→ **EXTRACTED INFORMATION**
/-- Each disjunct: a next state, rest, and the two refusals. -/
theorem witness_InvariantStatesAreNeverStuck :
    (Inv runState ∧ ∃ t, step runState = .next t) ∧ (Inv startP1 ∧ ∃ t, step startP1 = .next t) ∧
    (Inv State.reset ∧ AtRest State.reset ∧ State.reset.host = [] ∧ step State.reset = .fault .resting) ∧
    (∃ s, Inv s ∧ Active s ∧ ¬ InputSupplied s ∧ step s = .refused .inputTooShort) ∧
    (∃ s, Inv s ∧ Started s ∧ ¬ ExtraSupplied s ∧ step s = .refused .extraTableTooShort) :=
  ⟨⟨runState_inv, _, rfl⟩, ⟨startP1_inv, _, rfl⟩, ⟨stopping_inv.1, by decide, rfl, rfl⟩,
   ⟨_, stopping_inv.2.1, by decide, by decide, rfl⟩,
   ⟨_, stopping_inv.2.2, by decide, fun h => absurd (h 0 (by decide)) (by decide), rfl⟩⟩

theorem witness_DecodeRunComputesDecodeBlock : Launchable startP1 ∧ Launchable startP4 := ⟨startP1_launchable, startP4_launchable⟩

theorem witness_FailingDecodeReportsDecodeBlockError :
    (Started (startedState 4 4 0 [7] []) ∧ (inRead (startedState 4 4 0 [7] []) 0).isSome = true ∧
      blockOf (startedState 4 4 0 [7] []) = .error .malformedPreamble) ∧
    (Started (startedState 5 4 0 [] []) ∧ ¬ ArgsValid (startedState 5 4 0 [] []) ∧
      blockOf (startedState 5 4 0 [] []) = .error .invalidSampleCount) ∧
    (blockOf (startedState 4 3 0 [] []) = .error .bufferTooSmall) :=
  ⟨⟨by decide, by decide, rfl⟩, ⟨by decide, by decide, rfl⟩, rfl⟩

/-- `startP4` with every other register, OUT and the resting phase different. -/
def startP4' : State :=
  { startP4 with phase := .done, delta := 5, cur := -7, coefA := 3, predictor := 9, nidx := 6, status := .bufferTooSmall,
                 outProduced := 8, outMem := [(0, 0x7FC00001)], host := [.writeIn 0 0] }

theorem witness_DecodeDependsOnItsInputsAlone : Launchable startP4 ∧ Started startP4' ∧
    startP4'.argCount = startP4.argCount ∧ startP4'.argCap = startP4.argCap ∧ startP4'.argNextra = startP4.argNextra ∧
    startP4'.stdCoef = startP4.stdCoef ∧ startP4'.adapt = startP4.adapt ∧
    (∀ off < blockBytes startP4, inRead startP4' off = inRead startP4 off) ∧
    (∀ e < 2 * startP4.argNextra.toNat, xcRead startP4' e = xcRead startP4 e) ∧ startP4' ≠ startP4 :=
  ⟨startP4_launchable, by decide, rfl, rfl, rfl, rfl, rfl, fun _ _ => rfl, fun _ _ => rfl, by decide⟩

theorem witness_SmallerCountDecodesPrefix : (2 : Int) ≤ 2 ∧ (2 : Int) % 2 = 0 ∧ (2 : Int) ≤ 4 ∧
    ∃ out c p, decodeBlock Config.stdCoef Config.adapt 4 4 0 (inFun startP1) (xcFun startP1) = .ok (out, c, p) :=
  ⟨by decide, by decide, by decide, _, _, _, rfl⟩

theorem witness_LaterNibblesChangeNoEarlierSample :
    (∀ off < 7, inFun { startP1 with inMem := Memory.write startP1.inMem 7 0x0F } off = inFun startP1 off) ∧
    (∀ m ≤ 0, nibbleOf (inFun { startP1 with inMem := Memory.write startP1.inMem 7 0x0F } (7 + m / 2)) m =
      nibbleOf (inFun startP1 (7 + m / 2)) m) ∧
    (∃ out c p, decodeBlock Config.stdCoef Config.adapt 4 4 0 (inFun startP1) (xcFun startP1) = .ok (out, c, p)) ∧
    (∃ out c p, decodeBlock Config.stdCoef Config.adapt 4 4 0
      (inFun { startP1 with inMem := Memory.write startP1.inMem 7 0x0F }) (xcFun startP1) = .ok (out, c, p)) :=
  ⟨by decide, by decide, ⟨_, _, _, rfl⟩, _, _, _, rfl⟩

theorem witness_DecodeFinishesInCountedSteps : (Inv runState ∧ Active runState ∧ InputSupplied runState) ∧
    (Inv { runState with phase := .seed0 } ∧ Active { runState with phase := .seed0 } ∧
      InputSupplied { runState with phase := .seed0 }) ∧ (Inv { runState with nidx := 4 } ∧ Active { runState with nidx := 4 }) :=
  ⟨⟨runState_inv, by decide, by decide⟩, ⟨seedState_inv.1, by decide, by decide⟩, lastState_inv.2, by decide⟩

theorem witness_DecodeStaysInItsOutputRegion : Inv startP1 ∧ (Active startP1 ∨ Started startP1) ∧ startP1.host = [] ∧
    ∃ t, Sys2Proof.core.run 3 startP1 = .next t := ⟨startP1_inv, by decide, rfl, _, rfl⟩

end Sys2Proof.Tests
end

section
/-! What one step does to the state (spec/10_state.md): one inversion of `step` in the words of Safety.lean, and from it the invariant and the rules about the registers. -/

namespace Sys2Proof.Proofs

open Sys2Proof.Machine Sys2Proof.Claims

/-! ### What a step can be -/

/-- The seven forms of a step (R29, R150), each with what it needs. -/
inductive StepTo (s : State) : State → Prop where
  | seed0 (phase : s.phase = .seed0) : StepTo s (seed0 s)
  | seed1 (phase : s.phase = .seed1) : StepTo s (seed1 s)
  | nibble (n : Nibble) (due : NibbleDue s) (fetched : fetchNibble s = some n) : StepTo s
      (shift (computeSample n s.cur s.prev s.coefA s.coefB s.delta) (computeDelta s.adapt n s.delta) s)
  | finish (phase : s.phase = .run) (last : (s.nidx.toNat : Int) = s.argCount.toInt - 2) : StepTo s (finish s)
  | raise (e : BlockError) (started : Started s) : StepTo s (raise e s)
  | latch (p : Byte) (d c q : S16) (pair : CoefPair) (started : Started s) (valid : ArgsValid s) (served : Served p s)
      (resolved : resolveCoef p s = some pair) : StepTo s (latch p d c q pair s)
  | host (m : HostMove) (rest : List HostMove) (atRest : AtRest s) (pending : s.host = m :: rest) :
      StepTo s (hostMove m { s with host := rest })

theorem atRest_iff (s : State) : AtRest s ↔ resting s.phase = true ∧ s.startPending = false := by
  unfold AtRest
  cases s.phase <;> simp [resting]

theorem stepTo_of_checkStep {s t : State} (hs : Started s) (h : checkStep s = .next t) : StepTo s t := by
  obtain ⟨e, -, rfl⟩ | ⟨ha, p, -, ⟨-, rfl⟩ | ⟨hu, d, c, q, pair, hr, rfl⟩⟩ := checkStep_next h
  · exact .raise e hs
  · exact .raise .malformedPreamble hs
  · exact .latch p d c q pair hs ((argError_none_iff s).1 ha) ((unserved_iff p s).1 hu) hr

theorem stepTo_of_step {s t : State} (h : step s = .next t) : StepTo s t := by
  obtain ⟨hp, rfl⟩ | ⟨hp, rfl⟩ | ⟨hd, n, hn, rfl⟩ | ⟨-, hf, rfl⟩ | ⟨hc, h⟩ | ⟨hr, hq, m, rest, hm, rfl⟩ := step_next h
  · exact .seed0 hp
  · exact .seed1 hp
  · exact .nibble n ((nibbleDue_iff s).1 hd) hn
  · obtain ⟨hp, hl⟩ := (finishDue_iff s).1 hf
    exact .finish hp hl
  · exact stepTo_of_checkStep ((started_iff s).1 hc) h
  · exact .host m rest ((atRest_iff s).2 ⟨hr, hq⟩) hm

/-- The resting phases and those of a decode exclude each other (R29). -/
theorem not_active_of_resting {s : State} (h : s.phase = .idle ∨ s.phase = .done ∨ s.phase = .fault) : ¬ Active s := by
  obtain h | h | h := h <;> simp [Active, h]

/-! ### What a HOST move leaves unchanged -/

section HostMove
variable (m : HostMove) (s : State)

@[simp] theorem hostMove_delta : (hostMove m s).delta = s.delta := by cases m <;> rfl
@[simp] theorem hostMove_nidx : (hostMove m s).nidx = s.nidx := by cases m <;> rfl
@[simp] theorem hostMove_phase : (hostMove m s).phase = s.phase := by cases m <;> rfl
@[simp] theorem hostMove_status : (hostMove m s).status = s.status := by cases m <;> rfl
@[simp] theorem hostMove_inConsumed : (hostMove m s).inConsumed = s.inConsumed := by cases m <;> rfl
@[simp] theorem hostMove_outProduced : (hostMove m s).outProduced = s.outProduced := by cases m <;> rfl
@[simp] theorem hostMove_stdCoef : (hostMove m s).stdCoef = s.stdCoef := by cases m <;> rfl
@[simp] theorem hostMove_adapt : (hostMove m s).adapt = s.adapt := by cases m <;> rfl

/-- Only a START touches the arguments, and it makes CHECK due. -/
theorem hostMove_args_of_not_pending (h : (hostMove m s).startPending = false) :
    (hostMove m s).argCount = s.argCount ∧ (hostMove m s).argCap = s.argCap := by
  cases m with
  | start l => simp [hostMove] at h
  | writeIn a b => exact ⟨rfl, rfl⟩
  | writeXc a v => exact ⟨rfl, rfl⟩
  | writeOut a f => exact ⟨rfl, rfl⟩

theorem hostMove_memoriesWf (h : MemoriesWf s) : MemoriesWf (hostMove m s) := by
  obtain ⟨hin, hxc, hout⟩ := h
  cases m with
  | start l => exact ⟨hin, hxc, hout⟩
  | writeIn a b => exact ⟨Memory.wf_write _ a b hin, hxc, hout⟩
  | writeXc a v => exact ⟨hin, Memory.wf_write _ a v hxc, hout⟩
  | writeOut a f => exact ⟨hin, hxc, Memory.wf_write _ a f hout⟩

end HostMove

/-! ### The invariant -/

/-- R116: what the narrowing of the adapted delta leaves, for any table. -/
theorem computeDelta_bounds (adapt : Vector S16 Config.adaptCount) (n : Nibble) (d : S16) :
    16 ≤ (computeDelta adapt n d).toInt ∧ (computeDelta adapt n d).toInt ≤ 32767 := by
  rw [computeDelta, clampDelta_toInt, saturate_eq_max_min (by decide)]
  omega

→ **WHAT THE TASK REQUIRES**
Only the lines from the beginning of the data above through the line containing "(∃ s, Inv s ∧ Started" should be repeated, exactly as they appear.

→ **RESPONSE**
/-- Each disjunct: a next state, rest, and the two refusals. -/
theorem witness_InvariantStatesAreNeverStuck :
    (Inv runState ∧ ∃ t, step runState = .next t) ∧ (Inv startP1 ∧ ∃ t, step startP1 = .next t) ∧
    (Inv State.reset ∧ AtRest State.reset ∧ State.reset.host = [] ∧ step State.reset = .fault .resting) ∧
    (∃ s, Inv s ∧ Active s ∧ ¬ InputSupplied s ∧ step s = .refused .inputTooShort) ∧
    (∃ s, Inv s ∧ Started s ∧ ¬ ExtraSupplied s ∧ step s = .refused .extraTableTooShort) :=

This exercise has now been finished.